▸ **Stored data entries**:
━━━━━━━━━━━━━━━━

-- ==== Sys2Proof/Laws/Dispatch.lean ====
section
/-! SUPPORT. What each command does, as an equation: the range of its operands, and its change of the device. A proof about a command
starts by rewriting with it. -/

namespace Sys2Proof.Laws

open Sys2Proof.Machine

━━━━━━━━━━━━━━━━

▸ **Prompt**: Output only a verbatim copy of the lines spanning from the line that contains "starts by rewriting with it. -/" to the end of the records above.

▸ **Task result**:
starts by rewriting with it. -/

namespace Sys2Proof.Laws

open Sys2Proof.Machine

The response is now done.